> [Excerpted records]:
-- ==== Sys2Proof/Machine/Trigger.lean ====
section
/-! DEFINITION. Trigger and swarm (06_trigger.md R187–R223): primitives, lines, decisions, the horizon, host triggers, swarm
messages and candidates. -/

namespace Sys2Proof.Machine

/-! ### Settings -/

abbrev trgCfg (s : State) (off : Nat) (i : Nat := 0) : W32 := s.cfg 0x13 off i
abbrev swmCfg (s : State) (off : Nat) (i : Nat := 0) : W32 := s.cfg 0x14 off i
/-- The TRG_ and SWM_ pages of a hive. -/
abbrev trgPage (h : HiveId) : Nat := hivePage h 0x13
abbrev swmPage (h : HiveId) : Nat := hivePage h 0x14

/-- The registers of a trigger line: CFG, THR, PS, WIN. -/
structure LineRegs where
  cfg : W32
  thr : W32
  ps : W32
  win : W32
deriving DecidableEq, Repr

/-- Registers of a line in force. -/
def lineNow (s : State) (i : Nat) : LineRegs :=
  ⟨trgCfg s Reg.TRG_LINE_CFG i, trgCfg s Reg.TRG_LINE_THR i, trgCfg s Reg.TRG_LINE_PS i, trgCfg s Reg.TRG_LINE_WIN i⟩

/-- Registers that serve a line for a trigger tick (R191). -/
def lineAt (s : State) (h : HiveId) (j : Int) (i : Nat) : LineRegs :=
  match (s.hive h).trig.before with
  | some (b, l) => if 8000 * j < b then (match l[i]? with | some (a, c, d, e) => ⟨a, c, d, e⟩ | none => lineNow s i) else lineNow s i
  | none => lineNow s i

/-- COND, EN, AUTO, EXT_SRC, REGIONS, READ_MASK, EXT_EDGE, LEVEL, HOLDOFF, PS, PRE, POST (R219, R220). -/
def LineRegs.cond (r : LineRegs) : Nat := fld r.cfg 1 0
def LineRegs.en (r : LineRegs) : Bool := bit r.cfg 2
def LineRegs.auto (r : LineRegs) : Bool := bit r.cfg 3
def LineRegs.extSrc (r : LineRegs) : Nat := fld r.cfg 5 4
def LineRegs.regions (r : LineRegs) : BitVec 6 := r.cfg.extractLsb' 6 6
def LineRegs.readMask (r : LineRegs) : BitVec 6 := r.cfg.extractLsb' 12 6
def LineRegs.extEdge (r : LineRegs) : Bool := bit r.cfg 18
def LineRegs.level (r : LineRegs) : Nat := max 1 (fld r.thr 10 0)
def LineRegs.holdoff (r : LineRegs) : Nat := fld r.thr 27 16
def LineRegs.prescale (r : LineRegs) : Nat := fld r.ps 15 0 + 1
def LineRegs.pre (r : LineRegs) : Nat := fld r.win 15 0
def LineRegs.post (r : LineRegs) : Nat := fld r.win 31 16

/-- SWM_CTL fields (R223). -/
abbrev swEn (s : State) : Bool := bit (swmCfg s Reg.SWM_CTL) 0
abbrev swSrc (s : State) : Nat := fld (swmCfg s Reg.SWM_CTL) 3 1
abbrev swSend (s : State) : Bool := bit (swmCfg s Reg.SWM_CTL) 4
abbrev swK (s : State) : Nat := max 1 (fld (swmCfg s Reg.SWM_CTL) 13 8)
abbrev swWin (s : State) : Int := (1024 * (fld (swmCfg s Reg.SWM_WIN) 12 0) : Nat)
abbrev swDeadline (s : State) : Int := (1024 * (fld (swmCfg s Reg.SWM_DEADLINE) 14 0) : Nat)

/-- The device identifier that serves a time (11_systems.md R356). -/
def deviceAt (s : State) (t : Int) : BitVec 12 :=
  let now := (s.reg chipPage Reg.CHIP_DEVICE_ID).extractLsb' 0 12
  match s.chip.idPrev with
  | some (some b, d) => if t < b then d else now
  | some (none, d) => d
  | none => now

/-- The behaviour level in force (11_systems.md R365). -/
abbrev behaviour (s : State) : Nat := fld (s.reg chipPage Reg.BEHAVIOUR_LEVEL) 3 0

/-! ### The horizon (R189–R191) -/

/-- ⌈a / b⌉ for `b` positive. -/
def ceilDiv (a b : Int) : Int := -((-a).fdiv b)

/-- The lag a line needs, in trigger ticks (R189). -/
def lineLag (s : State) (r : LineRegs) : Nat :=
  let lat : Int := if r.cond = 3 then ceilDiv (swDeadline s) 8000 else 33
  (ceilDiv ((1024 * r.pre : Nat) + 8000 * lat) 8000).toNat

/-- The lag L before the bound of 4,194 (R189). -/
def lagWanted (s : State) : Nat :=
  (List.range 8).foldl (fun m i => let r := lineNow s i; if r.en then max m (lineLag s r) else m) 132

/-- The lag L is formed anew at a commit (R189, R191). -/
def lagUpdate (h : HiveId) (s : State) : State :=
  let w := lagWanted s
  let old := (s.hive h).trig.clamped
  let s := s.modHive h (fun x => { x with trig := { x.trig with target := min 4194 w, clamped := decide (w > 4194) } })
  if w > 4194 ∧ !old then raise s (trgPage h) Reg.TRG_EVENTS 8 else s

/-- The trigger tick that starts now. -/
abbrev ttNow (s : State) (h : HiveId) : Int := s.fuOf h / 8000

/-- H after its step at trigger tick `j` (R191): it advances by one while the lag is L, stands still while it is smaller, and
by two while it is larger, once everything formed before the commit is decided. -/
def advanceH (t : Trig) (j : Int) : Trig :=
  let d := j - t.h - (t.target : Int)
  match t.jumpAt with
  | some (a, _) =>
    if 8000 * t.h < a then { t with h := t.h + 1 }
    else { t with h := max t.h (j - (t.target : Int)), jumpAt := none }
  | none =>
    if d ≤ 0 then t
    else if d = 1 then { t with h := t.h + 1 }
    else
      let waits := match t.before with
        | some (b, _) => decide (8000 * (j - 33) < b) || t.cands.any (fun c => decide (8000 * c.formed < b))
        | none => false
      { t with h := if waits then t.h + 1 else t.h + 2 }

/-- Present lag of H in trigger ticks; while H has still to pass over a forward step, on the scale before it. -/
def lagNow (s : State) (h : HiveId) : Int :=
  let t := (s.hive h).trig
  ttNow s h - (match t.jumpAt with | some (_, e) => e | none => 0) - t.h

/-! A step moves the numbers of the trigger ticks. The tick that it cuts short goes on as the first one on the new scale (DESIGN CHOICE,
log entry 90: R191 has the lines evaluated as usual and does not say how the grids of 8,000 fu meet). What waits for its evaluation
carries the new numbers; a trigger time stays on the scale on which it was taken. -/

/-- The number a trigger tick had on its own scale: steps since then are taken back. -/
def tickLabel : List (Int × Int) → Int → Int
  | [], j => j
  | (n, e) :: rest, j => if j < n then tickLabel rest (j - e) else j

/-- The trigger after a step at the instant `t` that moves time by `d` and the labels of ticks by `w` fu (R191): a forward step makes H
pass over it once everything before the step is final; a backward step lets H stand. -/
def Trig.step (t d w : Int) (x : Trig) : Trig :=
  let n := (t + d).fdiv 8000
  let e := n - t.fdiv 8000
  let move (l : Line) : Line := { l with lastFire := l.lastFire.map (· + e) }
  { x with
    relabel := (n, e) :: x.relabel
    jumpAt := match x.jumpAt with
      | some (a, f) => some (a, f + e)
      | none => if d > 0 then some (t, e) else none
    before := x.before.map (fun (b, l) => (b + w, l))
    lines := x.lines.map move
    prims := x.prims.map (fun p => { p with tt := p.tt + e })
    extEdges := x.extEdges.map (fun (i, r, u, j) => (i, r, u, j + e))
    cands := x.cands.map (fun c => { c with decideTick := c.decideTick + e, formed := c.formed + e }) }

/-- The edges of the cells' primitives carry the new numbers. -/
def Cell.stepPrims (e : Int) (x : Cell) : Cell := { x with prims := x.prims.map (fun (th, j) => (th, j + e)) }

/-! ### Primitives (R192–R194) -/

/-- Whether a cell contributes to its block's primitive of trigger tick `j` (R192). -/
def contributes (s : State) (c : Nat) (j : Int) : Bool :=
  let cfg := s.reg (blkPage (c / 16)) Reg.TRG_BLK_CFG
  let th := fld cfg 3 2
  let stretch := fld (trgCfg s Reg.TRG_CTL) 6 4
  let cc := s.cellCfg c
  bit cfg (16 + c % 16) && cEn cc && cThEn cc th && !cCm cc
    && (s.cell c).prims.any (fun p => p.1 = th && decide (j - stretch ≤ p.2 ∧ p.2 ≤ j))

/-- The multiplicity of a block (R192, R193). -/
def multiplicity (s : State) (b : Nat) (j : Int) : Nat :=
  if (s.block b).isolated then 0 else ((List.range 16).filter (fun i => contributes s (16 * b + i) j)).length

/-- BLK_MIN (R220). -/
def blkMin (s : State) : Nat := min 16 (max 1 (fld (trgCfg s Reg.TRG_CTL) 12 8))

/-- The region primitive word of the trigger tick that has just ended, sent to both hives (R193). -/
def primitiveWord (c : Nat) (ok : Bool) (s : State) : State :=
  if !capturing s c then s
  else
    let j := s.now / 8000 - 1
    let ms := (List.range 12).map (fun i => multiplicity s (12 * c + i) j)
    let p : Prim := ⟨c, j, ms.foldl (· + ·) 0, (ms.filter (fun m => decide (m ≥ blkMin s))).length, ok⟩
    let put (x : Hive) : Hive := { x with trig := { x.trig with
      prims := (x.trig.prims.filter (fun q => decide (j < q.tt + 40) && !(q.comb = c && q.tt = j))) ++ [p] } }
    { s with hiveA := put s.hiveA, hiveB := put s.hiveB }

> [Work required]:
Scan the entries above and show each line that contains the word "target".

> [Task response]:
  let s := s.modHive h (fun x => { x with trig := { x.trig with target := min 4194 w, clamped := decide (w > 4194) } })
  let d := j - t.h - (t.target : Int)
    else { t with h := max t.h (j - (t.target : Int)), jumpAt := none }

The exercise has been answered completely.